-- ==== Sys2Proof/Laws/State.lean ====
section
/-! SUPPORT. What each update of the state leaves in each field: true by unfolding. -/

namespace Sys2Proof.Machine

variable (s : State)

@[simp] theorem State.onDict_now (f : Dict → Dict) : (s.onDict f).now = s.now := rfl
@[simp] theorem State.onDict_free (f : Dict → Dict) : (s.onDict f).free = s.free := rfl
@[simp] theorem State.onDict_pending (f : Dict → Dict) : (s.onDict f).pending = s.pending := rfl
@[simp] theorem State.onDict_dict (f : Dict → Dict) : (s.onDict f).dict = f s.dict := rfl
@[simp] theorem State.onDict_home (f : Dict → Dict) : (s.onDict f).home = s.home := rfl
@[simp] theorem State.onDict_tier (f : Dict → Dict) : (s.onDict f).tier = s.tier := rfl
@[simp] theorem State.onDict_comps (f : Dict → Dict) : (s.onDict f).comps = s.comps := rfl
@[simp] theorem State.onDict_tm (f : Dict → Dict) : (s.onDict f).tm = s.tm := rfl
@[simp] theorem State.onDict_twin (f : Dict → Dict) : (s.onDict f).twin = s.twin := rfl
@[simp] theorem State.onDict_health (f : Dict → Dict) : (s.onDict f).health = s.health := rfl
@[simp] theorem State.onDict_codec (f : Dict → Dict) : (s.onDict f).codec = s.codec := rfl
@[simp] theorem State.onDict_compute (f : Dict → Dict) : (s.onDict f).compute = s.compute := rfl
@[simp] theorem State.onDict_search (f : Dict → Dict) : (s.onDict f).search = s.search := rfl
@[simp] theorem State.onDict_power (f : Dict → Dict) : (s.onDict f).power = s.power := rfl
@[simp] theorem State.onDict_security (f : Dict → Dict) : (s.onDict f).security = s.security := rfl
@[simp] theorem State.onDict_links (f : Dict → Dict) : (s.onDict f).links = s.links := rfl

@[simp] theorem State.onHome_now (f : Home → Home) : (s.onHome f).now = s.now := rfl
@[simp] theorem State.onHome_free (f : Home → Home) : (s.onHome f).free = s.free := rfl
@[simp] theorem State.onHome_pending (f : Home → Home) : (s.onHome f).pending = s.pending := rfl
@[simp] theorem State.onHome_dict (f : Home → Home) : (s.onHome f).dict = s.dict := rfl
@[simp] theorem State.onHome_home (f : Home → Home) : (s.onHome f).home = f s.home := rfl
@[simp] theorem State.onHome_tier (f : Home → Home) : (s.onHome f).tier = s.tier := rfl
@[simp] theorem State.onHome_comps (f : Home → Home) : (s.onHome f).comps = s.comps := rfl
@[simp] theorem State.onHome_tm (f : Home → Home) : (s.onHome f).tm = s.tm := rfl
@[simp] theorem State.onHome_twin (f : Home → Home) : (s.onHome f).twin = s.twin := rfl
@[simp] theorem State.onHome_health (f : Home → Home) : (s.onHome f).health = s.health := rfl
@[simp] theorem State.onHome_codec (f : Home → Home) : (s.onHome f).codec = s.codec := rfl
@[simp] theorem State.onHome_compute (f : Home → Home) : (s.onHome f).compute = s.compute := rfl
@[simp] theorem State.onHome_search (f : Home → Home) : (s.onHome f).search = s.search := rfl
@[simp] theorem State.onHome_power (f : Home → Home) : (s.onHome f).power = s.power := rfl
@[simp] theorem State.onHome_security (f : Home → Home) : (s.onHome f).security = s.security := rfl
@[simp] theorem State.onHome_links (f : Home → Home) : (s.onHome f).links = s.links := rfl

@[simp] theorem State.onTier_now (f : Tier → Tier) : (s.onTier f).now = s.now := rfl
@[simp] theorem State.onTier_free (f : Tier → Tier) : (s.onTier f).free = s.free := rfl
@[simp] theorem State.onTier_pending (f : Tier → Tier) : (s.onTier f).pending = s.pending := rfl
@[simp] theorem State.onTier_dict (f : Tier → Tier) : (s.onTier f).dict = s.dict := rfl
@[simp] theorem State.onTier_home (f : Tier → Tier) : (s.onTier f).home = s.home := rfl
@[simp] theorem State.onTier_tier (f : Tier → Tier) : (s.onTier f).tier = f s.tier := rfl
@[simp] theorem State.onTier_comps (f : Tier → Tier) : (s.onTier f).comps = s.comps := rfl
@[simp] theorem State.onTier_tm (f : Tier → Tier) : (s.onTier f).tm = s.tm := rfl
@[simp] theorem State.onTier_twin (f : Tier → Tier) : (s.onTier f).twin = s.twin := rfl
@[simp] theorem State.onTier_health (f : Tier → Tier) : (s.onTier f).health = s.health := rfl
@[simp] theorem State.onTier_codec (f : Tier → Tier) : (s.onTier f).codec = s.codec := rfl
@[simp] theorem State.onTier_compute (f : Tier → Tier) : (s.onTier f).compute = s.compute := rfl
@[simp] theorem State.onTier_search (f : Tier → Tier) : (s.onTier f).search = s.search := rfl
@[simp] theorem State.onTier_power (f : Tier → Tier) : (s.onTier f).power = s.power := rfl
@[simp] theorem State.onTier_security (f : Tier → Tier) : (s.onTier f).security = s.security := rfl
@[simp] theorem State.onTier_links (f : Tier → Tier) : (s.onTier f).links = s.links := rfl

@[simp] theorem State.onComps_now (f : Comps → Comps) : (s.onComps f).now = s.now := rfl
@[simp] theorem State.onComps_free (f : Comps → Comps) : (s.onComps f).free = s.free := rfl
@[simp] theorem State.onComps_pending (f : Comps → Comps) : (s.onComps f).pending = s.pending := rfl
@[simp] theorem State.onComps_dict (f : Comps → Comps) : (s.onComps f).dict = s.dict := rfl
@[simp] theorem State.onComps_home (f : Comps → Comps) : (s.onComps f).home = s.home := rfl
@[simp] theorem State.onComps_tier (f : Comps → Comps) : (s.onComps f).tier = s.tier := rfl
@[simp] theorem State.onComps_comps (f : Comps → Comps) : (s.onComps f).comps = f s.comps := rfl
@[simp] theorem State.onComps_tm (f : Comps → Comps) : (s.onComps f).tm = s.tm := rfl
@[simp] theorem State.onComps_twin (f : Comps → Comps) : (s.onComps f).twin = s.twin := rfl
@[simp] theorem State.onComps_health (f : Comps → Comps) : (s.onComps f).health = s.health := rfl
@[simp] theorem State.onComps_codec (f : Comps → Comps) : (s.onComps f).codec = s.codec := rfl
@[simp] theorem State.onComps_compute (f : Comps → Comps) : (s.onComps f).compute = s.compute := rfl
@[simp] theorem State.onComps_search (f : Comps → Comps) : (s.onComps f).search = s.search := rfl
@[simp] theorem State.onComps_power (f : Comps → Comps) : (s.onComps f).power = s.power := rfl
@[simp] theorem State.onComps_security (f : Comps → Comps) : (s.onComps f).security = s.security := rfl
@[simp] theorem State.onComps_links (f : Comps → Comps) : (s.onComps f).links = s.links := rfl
——————
Task requirements: Please transcribe only the lines in the records above running from the line that has "(s.onComps f).home = s.home := rfl" through the line that has "(s.onComps f).health = s.health := rfl", both included, exactly as they appear.

Reply:
@[simp] theorem State.onComps_home (f : Comps → Comps) : (s.onComps f).home = s.home := rfl
@[simp] theorem State.onComps_tier (f : Comps → Comps) : (s.onComps f).tier = s.tier := rfl
@[simp] theorem State.onComps_comps (f : Comps → Comps) : (s.onComps f).comps = f s.comps := rfl
@[simp] theorem State.onComps_tm (f : Comps → Comps) : (s.onComps f).tm = s.tm := rfl
@[simp] theorem State.onComps_twin (f : Comps → Comps) : (s.onComps f).twin = s.twin := rfl
@[simp] theorem State.onComps_health (f : Comps → Comps) : (s.onComps f).health = s.health := rfl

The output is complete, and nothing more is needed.